British Conservative Party leader Kemi Badenoch has described reparation demands as exploitative, arguing that calls for financial redress from the United Kingdom are attempts to manipulate guilt over colonial history.
While acknowledging the British Empire’s flaws, she emphasized the importance of recognizing its positive contributions as well. Badenoch suggested that the British Empire’s role in abolishing the Atlantic slave trade should be more widely discussed.
In a GB News debate in October, then Conservative leadership candidates Robert Jenrick and Kemi Badenoch shared their views on the demand for reparation by some African countries.
Kemi Badenoch dismissed calls for reparations as misguided and said people in former colonies may not view Britain as negatively as some left-leaning critics suggest but urged the UK to consider how it could assist other nations in meaningful ways moving forward.
“There are many things the British Empire got wrong. But there are many amazing things the British Empire also did and we need to be honest about that and stop pretending that it was all bad. The British Empire ended slavery, the Atlantic Slave Trade. We need to talk about that more.
“I grew up in a Commonwealth country. Many people in these countries don’t normally carry the barrage that a lot of the left-leaning comments want to put on our country. We need to look at how we can help other countries best as they can. We did a lot to help those countries, we can do more again. I would like to see that but the answer is no reparation.
“We don’t need to be embarrassed by our colonial past. Every country in this world, at one point or the other either colonised or attempted to colonise another group of people. This is the past, we need to talk about the future.
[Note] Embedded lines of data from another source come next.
-- ==== Sys2Proof/Laws/Frames.lean ====
section
/-! SUPPORT. What a run of accepted bytes does: the bytes land in `FB` from the cursor on, and the cursor moves past
them. The byte loop and the batch scan are said together. -/

namespace Sys2Proof.Machine

/-! ### Bytes laid down one after the other -/

/-- The memory after the bytes are stored from an address on. -/
def Memory.fill : Memory → Nat → List Byte → Memory
  | m, _, [] => m
  | m, a, b :: rest => Memory.fill (Memory.write m a b) (a + 1) rest

theorem Memory.wf_fill {l : List Byte} {m : Memory} {a : Nat} (h : Memory.wf m = true)
    (hl : a + l.length ≤ Params.bufCap) : Memory.wf (Memory.fill m a l) = true := by
  induction l generalizing m a with
  | nil => exact h
  | cons b r ih =>
    simp only [List.length_cons] at hl
    exact ih (Memory.wf_write b h (by omega)) (by omega)

theorem Memory.read_fill_outside {l : List Byte} {m : Memory} {a i : Nat} (hi : i < a ∨ a + l.length ≤ i) :
    Memory.read (Memory.fill m a l) i = Memory.read m i := by
  induction l generalizing m a with
  | nil => rfl
  | cons b r ih =>
    simp only [List.length_cons] at hi
    rw [Memory.fill, ih (by omega), Memory.read_write_other (by omega)]

theorem Memory.read_fill_inside {l : List Byte} {m : Memory} {a i : Nat} (h : Memory.wf m = true)
    (hl : a + l.length ≤ Params.bufCap) (hi : i < l.length) :
    Memory.read (Memory.fill m a l) (a + i) = l.getD i 0 := by
  induction l generalizing m a i with
  | nil => exact absurd hi (Nat.not_lt_zero _)
  | cons b r ih =>
    simp only [List.length_cons] at hl hi
    cases i with
    | zero =>
      show Memory.read (Memory.fill (Memory.write m a b) (a + 1) r) a = b
      rw [Memory.read_fill_outside (by omega), Memory.read_write_same h]
    | succ i =>
      rw [Memory.fill, show a + (i + 1) = a + 1 + i by omega,
        ih (Memory.wf_write b h (by omega)) (by omega) (by omega)]
      rfl

theorem Memory.fill_append (m : Memory) (a : Nat) (l r : List Byte) :
    Memory.fill m a (l ++ r) = Memory.fill (Memory.fill m a l) (a + l.length) r := by
  induction l generalizing m a with
  | nil => rfl
  | cons b l ih => simp only [List.cons_append, Memory.fill, ih, List.length_cons]; congr 1; omega

/-! ### Accepted bytes -/

/-- The state with the bytes stored from the cursor on and the cursor past them. -/
def State.took (s : State) (l : List Byte) : State :=
  { s with fb := Memory.fill s.fb s.cur.toNat l, cur := s.cur + BitVec.ofNat 7 l.length }

/-- The bytes are accepted one after the other: no Reject, no Complete. -/
def Accepts : List Byte → State → Prop
  | [], _ => True
  | b :: rest, s => decodeByte b s = (.cont, s.took [b]) ∧ Accepts rest (s.took [b])

theorem cur_add_one {c : BitVec 7} (h : c.toNat < 127) : (c + 1).toNat = c.toNat + 1 := by
  rw [BitVec.toNat_add]; simp; omega

theorem took_nil (s : State) : s.took [] = s := by
  show { s with fb := s.fb, cur := s.cur + 0#7 } = s
  rw [BitVec.add_zero]

theorem took_cons {s : State} {b : Byte} {l : List Byte} (h : s.cur.toNat < 64) :
    s.took (b :: l) = (s.took [b]).took l := by
  have e : (s.cur + 1).toNat = s.cur.toNat + 1 := cur_add_one (by omega)
  have hc : s.cur + BitVec.ofNat 7 (l.length + 1) = s.cur + 1 + BitVec.ofNat 7 l.length := by
    apply BitVec.eq_of_toNat_eq
    have e1 : (1 : BitVec 7).toNat = 1 := rfl
    simp only [BitVec.toNat_add, BitVec.toNat_ofNat, e1]
    omega
  show ({ s with fb := Memory.fill (Memory.write s.fb s.cur.toNat b) (s.cur.toNat + 1) l,
                 cur := s.cur + BitVec.ofNat 7 (l.length + 1) } : State) =
    { s with fb := Memory.fill (Memory.write s.fb s.cur.toNat b) (s.cur + 1).toNat l,
             cur := s.cur + 1 + BitVec.ofNat 7 l.length }
  rw [e, hc]

theorem took_cur {s : State} {l : List Byte} (h : s.cur.toNat + l.length ≤ 64) :
    (s.took l).cur.toNat = s.cur.toNat + l.length := by
  show (s.cur + BitVec.ofNat 7 l.length).toNat = _
  rw [BitVec.toNat_add, BitVec.toNat_ofNat]; omega

theorem took_wf {s : State} {l : List Byte} (hw : Memory.wf s.fb = true) (h : s.cur.toNat + l.length ≤ 64) :
    Memory.wf (s.took l).fb = true :=
  Memory.wf_fill hw h

/-- The loop over accepted bytes and then more. -/
theorem decodeAll_accepts {l rest : List Byte} {s : State} (h : Accepts l s) (hl : s.cur.toNat + l.length ≤ 64) :
    decodeAll (l ++ rest) s = decodeAll rest (s.took l) := by
  induction l generalizing s with
  | nil => rw [took_nil]; rfl
  | cons b r ih =>
    simp only [List.length_cons] at hl
    have e : receiveByte b s = s.took [b] := by unfold receiveByte; rw [h.1]
    rw [took_cons (by omega), ← ih h.2 (by rw [took_cur (by simp; omega)]; simp; omega)]
    show decodeAll (r ++ rest) (receiveByte b s) = _
    rw [e]

/-- The scan over accepted bytes and then more. -/
theorem classifyScan_accepts {l rest : List Byte} {s : State} (h : Accepts l s)
    (hl : s.cur.toNat + l.length ≤ 64) :
    classifyScan (l ++ rest) s = List.replicate l.length .cont ++ classifyScan rest (s.took l) := by
  induction l generalizing s with
  | nil => rw [took_nil]; rfl
  | cons b r ih =>
    simp only [List.length_cons] at hl
    rw [took_cons (by omega), List.length_cons, List.replicate_succ, List.cons_append, List.cons_append,
      ← ih h.2 (by rw [took_cur (by simp; omega)]; simp; omega), classifyScan, h.1]

/-- Acceptance in two parts. -/
theorem accepts_append {l r : List Byte} {s : State} (hl : s.cur.toNat + l.length ≤ 64)
    (h1 : Accepts l s) (h2 : Accepts r (s.took l)) : Accepts (l ++ r) s := by
  induction l generalizing s with
  | nil => rwa [took_nil] at h2
  | cons b l ih =>
    simp only [List.length_cons] at hl
    rw [took_cons (by omega)] at h2
    exact ⟨h1.1, ih (by rw [took_cur (by simp; omega)]; simp; omega) h1.2 h2⟩

/-- Below index 31 DECODE's dispatch, on the byte already stored. -/
theorem decodeByte_below (b : Byte) (s : State) (h : s.cur.toNat < 64) :
    decodeByte b s =
      if s.pend then decodeAckAt s.cur.toNat b (s.storeFb s.cur.toNat b)
      else decodeMeasAt s.cur.toNat b (s.storeFb s.cur.toNat b) := by
  unfold decodeByte
  rw [if_neg (by show ¬ 64 ≤ s.cur.toNat; omega)]; rfl

/-- Bytes 1 to 7 of the ack shape (R109). -/
theorem ack_body_accepts {l : List Byte} {s : State} (hp : s.pend = true) (h1 : 1 ≤ s.cur.toNat)
    (hl : s.cur.toNat + l.length ≤ 8) : Accepts l s := by
  induction l generalizing s with
  | nil => trivial
  | cons b r ih =>
    simp only [List.length_cons] at hl
    refine ⟨?_, ih hp ?_ ?_⟩
    · rw [decodeByte_below b s (by omega), if_pos hp, decodeAckAt, if_neg (by omega), if_pos (by omega)]; rfl
    · rw [took_cur (by simp; omega)]; simp
    · rw [took_cur (by simp; omega)]; simp; omega

/-- Bytes 4 to 30 of the measurement shape (R105). -/
theorem meas_body_accepts {l : List Byte} {s : State} (hp : s.pend = false) (h4 : 4 ≤ s.cur.toNat)
    (hl : s.cur.toNat + l.length ≤ 31) : Accepts l s := by
  induction l generalizing s with
  | nil => trivial
  | cons b r ih =>
    simp only [List.length_cons] at hl
    refine ⟨?_, ih hp ?_ ?_⟩
    · rw [decodeByte_below b s (by omega), if_neg (by simp [hp]), decodeMeasAt, if_neg (by omega), if_neg (by omega),
        if_neg (by omega), if_neg (by omega), if_pos (by omega)]; rfl
    · rw [took_cur (by simp; omega)]; simp; omega
    · rw [took_cur (by simp; omega)]; simp; omega

/-- The start byte of the ack shape (R108). -/
theorem ack_start_accepts {s : State} (hp : s.pend = true) (h0 : s.cur.toNat = 0) : Accepts [Params.ack0] s := by
  refine ⟨?_, trivial⟩
  rw [decodeByte_below _ s (by omega), if_pos hp, decodeAckAt, if_pos h0]; rfl

/-- The header of the measurement shape (R101 to R104). -/
theorem meas_head_accepts {s : State} (hp : s.pend = false) (hw : Memory.wf s.fb = true) (h0 : s.cur.toNat = 0) :
    Accepts measHead s := by
  have c1 : (s.took [0x42]).cur.toNat = 1 := by rw [took_cur (by show _ + 1 ≤ 64; omega)]; show _ + 1 = _; omega
  have c2 : ((s.took [0x42]).took [0x4D]).cur.toNat = 2 := by rw [took_cur (by show _ + 1 ≤ 64; omega)]; show _ + 1 = _; omega
  have c3 : (((s.took [0x42]).took [0x4D]).took [0x00]).cur.toNat = 3 := by
    rw [took_cur (by show _ + 1 ≤ 64; omega)]; show _ + 1 = _; omega
  have w2 : Memory.wf ((s.took [0x42]).took [0x4D]).fb = true :=
    took_wf (took_wf hw (by show _ + 1 ≤ 64; omega)) (by show _ + 1 ≤ 64; omega)
  refine ⟨?_, ?_, ?_, ?_, trivial⟩
  · rw [decodeByte_below _ s (by omega), if_neg (by simp [hp]), decodeMeasAt, if_pos h0]; rfl
  · show decodeByte _ (s.took [0x42]) = _
    rw [decodeByte_below _ _ (by omega), if_neg (by show ¬ s.pend = true; simp [hp]), decodeMeasAt,
      if_neg (by omega), if_pos c1]; rfl
  · show decodeByte (0x00 : Byte) ((s.took [0x42]).took [0x4D]) = _
    rw [decodeByte_below _ _ (by omega), if_neg (by show ¬ s.pend = true; simp [hp]), decodeMeasAt,
      if_neg (by omega), if_neg (by omega), if_pos c2]; rfl
  · show decodeByte (0x1C : Byte) (((s.took [0x42]).took [0x4D]).took [0x00]) = _
    rw [decodeByte_below _ _ (by omega), if_neg (by show ¬ s.pend = true; simp [hp]), decodeMeasAt,
      if_neg (by omega), if_neg (by omega), if_neg (by omega), if_pos c3, decM3, if_pos]
    · rfl
    · rw [lengthOk_iff, c3]
      have r3 := State.storeFb_fbAt_same (s := ((s.took [0x42]).took [0x4D]).took [0x00]) (a := 3) (v := (0x1C : Byte))
        (took_wf w2 (by show _ + 1 ≤ 64; omega))
      have r2 : ((((s.took [0x42]).took [0x4D]).took [0x00]).storeFb 3 (0x1C : Byte)).fbAt 2 = 0x00 := by
        rw [State.storeFb_fbAt_other (by omega)]
        show Memory.read (Memory.fill ((s.took [0x42]).took [0x4D]).fb ((s.took [0x42]).took [0x4D]).cur.toNat [0x00]) 2 = _
        rw [c2]
        exact Memory.read_write_same w2
      rw [r2, r3]; rfl

/-! ### The last byte -/

/-- Byte 8 of the ack shape (R110). -/
theorem ack_last {s : State} {b : Byte} (hp : s.pend = true) (h : s.cur.toNat = 8) :
    decodeByte b s = if (stored b s).ackSumOk then (.complete, stored b s) else reject .checksum (stored b s) := by
  rw [decodeByte_below _ _ (by omega), if_pos hp, decodeAckAt, if_neg (by omega), if_neg (by omega), if_pos h]; rfl

/-- Byte 31 of the measurement shape (R106). -/
theorem meas_last {s : State} {b : Byte} (hp : s.pend = false) (h : s.cur.toNat = 31) :
    decodeByte b s = if (stored b s).measSumOk then (.complete, stored b s) else reject .checksum (stored b s) := by
  rw [decodeByte_below _ _ (by omega), if_neg (by simp [hp]), decodeMeasAt, if_neg (by omega), if_neg (by omega),
    if_neg (by omega), if_neg (by omega), if_neg (by omega), if_pos h]; rfl

/-! ### Whole frames from index 0 -/

/-- The bytes laid down from index 0 read back; the others read as before. -/
theorem frame_reads {s : State} {l : List Byte} (hw : Memory.wf s.fb = true) (hc : s.cur.toNat = 0)
    (hl : l.length ≤ 64) (i : Nat) :
    (s.took l).fbAt i = if i < l.length then l.getD i 0 else s.fbAt i := by
  show Memory.read (Memory.fill s.fb s.cur.toNat l) i = _
  rw [hc]
  split
  · have := Memory.read_fill_inside (l := l) (m := s.fb) (a := 0) (i := i) hw (by show 0 + l.length ≤ 64; omega) ‹_›
    simpa using this
  · rw [Memory.read_fill_outside (by omega)]; rfl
There are many countries now who want to use guilt to try to exploit the UK. They ask for reparation. I saw it as Trade Minister. I was at the WTO, I wouldn’t want to name the Minister from another country but he was telling me that we needed to give up some of the things we were doing because of colonialism and because they needed time to develop. These arguments are a scam. Don’t fall for it. We need to make sure that we put this country first,” she said.
The 44-year-old is now the first black woman to lead a major political party in the UK after fellow right-winger Robert Jenrick, 42, by 12,418 votes following a marathon contest to replace Rishi Sunak, who led the party to the biggest defeat in its history in July’s general election.
African and Caribbean countries have called for paying reparations or making other amends for slavery during the trans-Atlantic slave trade.
Per reports, from the 15th to the 19th century, at least 12.5 million Africans were kidnapped and forcibly transported by European ships and merchants and sold into slavery. Those who survived the brutal voyage ended up toiling on plantations under inhumane conditions in the Americas, mostly in Brazil and the Caribbean, while European settlers and others profited from their labour.
Ghana then Gold Coast was colonised by the British in the late 19th century. Ghana gained independence from Britain in 1957, becoming the first sub-Saharan nation to break free from colonial rule.
Ghanaian President Nana Akufo-Addo has indicated that financial reparations are long overdue to Africans and the diaspora as compensation for the enslavement of people of African descent.
“No amount of money can restore the damage caused by the transatlantic slave trade. But surely, this is a matter that the world must confront and can no longer ignore.”The entire period of slavery meant that our progress, economically, culturally, and psychologically, was stifled. There are legions of stories of families who were torn apart. You cannot quantify the effects of such tragedies, but they need to be recognised,” President Akufo-Addo said at the launch of a four-day reparations conference in Accra in November last year.
Delegates at the reparations summit agreed to establish a Global Reparation Fund to push for overdue compensation for millions of Africans enslaved centuries ago during the trans-Atlantic slave trade.
The United Nations has indicated that countries could consider making financial payments among other forms of compensation, but cautioned that legal claims are complicated by the time passed and the difficulty in identifying perpetrators and victims.
Activists such as the Director of the U.S.-based Reparation Education Project, Nkechi Taifa, have said reparations should go beyond direct financial payments to also include developmental aid for countries, the return of colonized resources and the systemic correction of oppressive policies and laws.